References and prod. [39] "VC: Element Valid"

Prod. [39] "VC: Element Valid" seems to have somewhat surprising
implication in respect to the validity of documents using character
references expanding to white space.  For example the following
document, which comes from the XML test suite (ID = 'rmt-e2e-15g') is
invalid:

<!DOCTYPE foo [
<!ELEMENT foo (foo*)>
]>
<foo><foo/>&#32;<foo/></foo>

while this document seems to be valid:

<!DOCTYPE foo [
<!ELEMENT foo (foo*)>
<!ENTITY bar"<foo/>&#32;<foo/>">
]>
<foo>&bar;</foo>

The implications of this VC for implementing an XML parser are quite
huge, because it requires character reference expansion to be
performed during and not before validation, because if character
reference expansion is done in an earlier separate step, the
information whether a certain whitespace character was encoded as a
character reference or in literal is lost.  In contrast, entity
reference expansion must take place before validation.

However, there is one exemption from this rule.  In the case of a tag
of type EMPTY, the validation has to take place before entity
reference expansion, while in the other cases it must take place after
entity reference expansion.  This is demonstrated by the following
(invalid) test case (ID = 'rmt-e2e-15a'):

<!DOCTYPE foo [
<!ELEMENT foo EMPTY>
<!ENTITY empty "">
]>
<foo>&empty;</foo>

Validation of <foo> cannot take place after expanding &empty;, because
<foo></foo> would be valid; while in the previous example
<foo>&bar;</foo> must first be expanded in order to be validated.
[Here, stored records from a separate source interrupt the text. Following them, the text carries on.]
/-- The registers of a context at dispatch (R26). -/
def Ctx.load (x : Ctx) (c : Nat) (m : Msg) (loaded now : Nat) : Ctx :=
  let cont := m.kind == 1
  let strides : Vector (BitVec 16) 8 := #v[0, 0, 0, 0, 0, 0, 0, -4]
  let act : Act := ⟨m.entry.toNat, m, loaded, now + loaded, true, [], 0, [], false, [], none⟩
  if cont then
    { x with
      g := Vector.ofFn fun i => m.pay i.val
      pa := Vector.ofFn fun i => m.pay (16 + i.val)
      ps := strides
      lk := m.pay 24
      fflags := (m.pay 25).extractLsb' 0 5
      chi := 0
      views := []
      act := some act }
  else
    { x with
      g := Vector.ofFn fun i => if i.val < 8 then 0 else m.pay (i.val - 8)
      pa := (Vector.replicate 8 0).set 7 (stackTop c)
      ps := strides
      lk := 0
      fflags := 0
      chi := 0
      views := []
      act := some act }

/-- A notice of the distributor to context 7 (R228, R230): 0 marks a save, 1 a restore. -/
def Msg.isNotice (m : Msg) (w : Word) : Bool := m.kind == 4 && m.score == 0xFFFF && m.nw == 1 && m.body == [w]

/-- The budget of a dispatch: min(BUDDEF, BUDMAX), and 4,096 cycles for a drain notice (R26, R227). -/
def dispatchBudget (s : State) (core : Nat) (m : Msg) : Nat :=
  let k := s.core core
  if m.isNotice 0 then 4096 else min k.buddef.toNat k.budmax.toNat

/-- A context takes an entry (R26). -/
def State.dispatchTo (s : State) (core c : Nat) (x : Slot) : State :=
  let s := s.updCore core fun k => { k with buf := markRunner x c k.buf }
  s.updCtx core c fun y => y.load c x.msg (dispatchBudget s core x.msg) s.now

/-- A notice of the distributor to a core has not been handled to its end: it is on its way, in the message sump, or in its slot
(R18, R228, R230). -/
def noticePending (s : State) (core : Nat) (w : Word) : Bool :=
  (s.net.any fun m => m.dcore.toNat == core && m.isNotice w) || ((s.core core).buf.any fun x => x.msg.isNotice w)
    || (s.die (dieOfCore core)).sump.any fun e => e.core == core && e.msg.isNotice w

/-- A restore handler of the launch that holds a cluster has not ended (R230). -/
def stillRestoring (s : State) (cl : Nat) : Bool :=
  match (s.cluster cl).placed with
  | none => false
  | some (id, _) => s.clusters.any fun e => (e.2.placed.elim false fun p => p.1 == id) &&
      (coresOf e.1).any fun c => noticePending s c 1

/-- User contexts of a core may be dispatched to: the cluster is ON and stays so, no drain has begun, a re-placed launch
has been restored, the core has not retired, and boot has ended (R227, R230, R246, R266, R267, R273). -/
def userOpen (s : State) (core : Nat) : Bool :=
  let x := s.cluster (clusterOf core)
  s.host.booted && x.power == .on && x.trans.isNone && x.drain.isNone && !(x.restoring && stillRestoring s (clusterOf core))
    && !(s.core core).ret

/-- Context 7 of a core may be dispatched to: up to phase 3 of a drain, and after the end of boot (R227, R273). -/
def supOpen (s : State) (core : Nat) : Bool :=
  let x := s.cluster (clusterOf core)
  s.host.booted && x.power == .on && x.trans.isNone && decide ((x.drain.elim 0 Drain.phase) ≤ 3) && !(s.core core).ret

/-- What context 7 of a core may take: in phase 3 of a drain only the drain notice (R227, R228). -/
def supTakes (s : State) (core : Nat) (x : Slot) : Bool :=
  x.supReady && (x.msg.isNotice 0 || decide ((((s.cluster (clusterOf core)).drain).elim 0 Drain.phase) ≤ 2))

/-- DISPATCH: a free context of a core takes the entry that precedes all others (R21 to R23, R26). -/
def execDispatch (core : Nat) (sup : Bool) (s : State) : Out :=
  let k := s.core core
  if sup then
    if supOpen s core && (s.ctx core 7).isFree then
      match chooseSlot (k.buf.filter (supTakes s core)) with
      | none => .next s
      | some x => .next (s.dispatchTo core 7 x)
    else .next s
  else if userOpen s core then
    match [1, 2, 3, 4, 5, 6].find? fun c => (s.ctx core c).isFree with
    | none => .next s
    | some c =>
      match chooseSlot (k.buf.filter (Slot.userReady k.s)) with
      | none => .next s
      | some x => .next (s.dispatchTo core c x)
  else .next s

/-! ## The supervisor queue (R242) -/

/-- The geometry of a supervisor queue lies within the scratchpad (R241). -/
def Core.fqFits (k : Core) : Bool := decide (k.fqBase.toNat + k.fqNlm1.toNat + 1 ≤ 4096)

/-- The 26 words of a queue line for a waiting message: a record as it is, or a divert record (R242, R438); none while a
continuation finds no room to be parked (R239). -/
def queueWords (s : State) (core : Nat) (m : Msg) : Option (List Word × State) :=
  if m.isRecord then some (m.body, s)
  else
    let d := dieOfCore core
    if m.long && !s.parkRoom d then none
    else
      let (r, s) := s.divertReport d m
      let (q, s) := s.nextRseq
      let k := s.core core
      some (r.words false k.lcore k.rank q, s)

/-- The header of a line's message (R331), and its payload (R242). -/
def lineMsg (s : State) (core line : Nat) (w0 : Word) : Msg :=
  let k := s.core core
  { Msg.blank with
    dcore := BitVec.ofNat 16 core, dkey := k.pkey, dchip := s.chip, score := k.lcore, schip := k.rank,
    entry := k.fqEntry, prio := k.fqPrio, pid := k.pid, stag := k.s.extractLsb' 0 16, seq := k.ringSeq, nw := 2,
    body := [w32 (0x100000 + 128 * line), w0] }

/-- SUPERVISOR_QUEUE_WRITE: the oldest waiting record or diverted message of a core becomes a line of its queue (R242). -/
def execSupervisorQueueWrite (core : Nat) (s : State) : Out :=
  let k := s.core core
  let cl := clusterOf core
  if (s.cluster cl).power == .off || !k.fqEn || !k.fqFits || decide (k.fqNlm1.toNat + 1 ≤ k.fqCnt.toNat) then .next s
  else
    match k.buf.find? Slot.forQueue with
    | none => .next s
    | some x =>
      match queueWords s core x.msg with
      | none => .next s
      | some (ws, s) =>
        let line := k.fqBase.toNat + k.fqTail.toNat
        let words := (ws ++ List.replicate 26 0).take 26 ++ [k.ringSeq, w32 (s.cycle core), 0, 0, 0, 0]
        let s := s.updMem (.spad cl) fun m => (m.setWords (128 * line) words).setLine line ⟨true, false⟩
        let l : Slot := ⟨lineMsg s core line (words.getD 0 0), s.now, none, true⟩
        .next (s.updCore core fun k => { k with
          buf := (dropFirst (fun y => y == x) k.buf) ++ [l]
          fqTail := BitVec.ofNat 12 ((k.fqTail.toNat + 1) % (k.fqNlm1.toNat + 1))
          fqCnt := k.fqCnt + 1
          ringSeq := k.ringSeq + 1 })

/-- HOST_RECORD_SEND: the waiting record with the lowest RSEQ leaves for the host (R236, R263). -/
def execHostRecordSend (s : State) : Out :=
  let seq (ws : List Word) : Nat := (ws.getD 4 0).toNat
  match s.hostRecs with
  | [] => .next s
  | x :: r =>
    let ws := r.foldl (fun b y => if seq y < seq b then y else b) x
    .next { s with hostRecs := dropFirst (fun y => y == ws) s.hostRecs, hostOut := s.hostOut ++ [.record ws] }

/-! ## Events of a context -/

/-- BUDGET_EXPIRY: the counter of an activation has reached 0 (R28). -/
def execBudgetExpiry (core ctx : Nat) (s : State) : Out :=
  match s.act core ctx with
  | none => .next s
  | some a =>
    if s.now < a.deadline || (s.cluster (clusterOf core)).power != .on then .next s
    else .next (s.trap core ctx ⟨6, 0, w32 a.loaded⟩ a.pc a.pc (s.streamPopped core ctx))

/-- RELEASE_RESUME: a release that stopped at a full engine queue, at a pending STEP or behind vector memory instructions
goes on (R30, R96, R139, R188, R371). -/
def execReleaseResume (core ctx : Nat) (s : State) : Out :=
  if (s.cluster (clusterOf core)).power != .on then .next s
  else
    let s := s.resumeAll core ctx
    match s.act core ctx with
    | none => .next s
    | some a => .next (if a.ending then s.endGoOn core ctx else if a.open_ then s else s.goOn core ctx)

/-- ITERATIVE_COMMIT: the iterative unit of a core writes its result and flags (R48, R319). -/
def execIterativeCommit (core : Nat) (s : State) : Out :=
  match (s.core core).iter with
  | none => .next s
  | some op => .next (s.commitIter core op.ctx)

/-! ## Ports (R57 to R60) -/

/-- A writer gets a place of its count back. A place for a word that PQDATA restored, which took none, leaves a count of 0
at 0: the spec gives no floor (assumption 69). -/
def State.returnPlace (s : State) (ctx : Nat) (d : Dir) : State :=
  s.updCtx (ctx / 8) (ctx % 8) fun x => { x with outq := x.outq.set d.idx.val (x.outq[d.idx] - 1) d.idx.isLt }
I would like to advocate a change in prod. [39] "VC: Element Valid",
requiring validation to take place after all character and entity
references have been expanded.  The consequences for former invalid
documents becoming valid now is very limited: no former valid
documents are becoming invalid, and only entities expanding to
whitespace or an empty replacement text might be affected, such as the
following (currently invalid) document from the XML test suite (ID =
'rmt-e2e-15h'):

<!DOCTYPE foo [
<!ELEMENT foo (foo*)>
<!ENTITY space "&#38;#32;">
]>
<foo><foo/>&space;<foo/></foo>

On the other side the benefits of a changed VC for the design of XML
parsers are huge.  The whole parsing process may now be split into two
clearly distinct stages:  1. wellformedness testing and reference
expansion, 2. validation.

Of course, this proposed modification would temporarily (until a fix
is released) break existing XML processor implementations (although I
reckon that not all prominent XML processors in fact implement this VC
correctly).  On the other side, the modification would bring XML
closer to its design goal no. 4:  "It shall be easy to write programs
which process XML documents."

Dieter Köhler

Received on Wednesday, 22 September 2004 15:27:00 UTC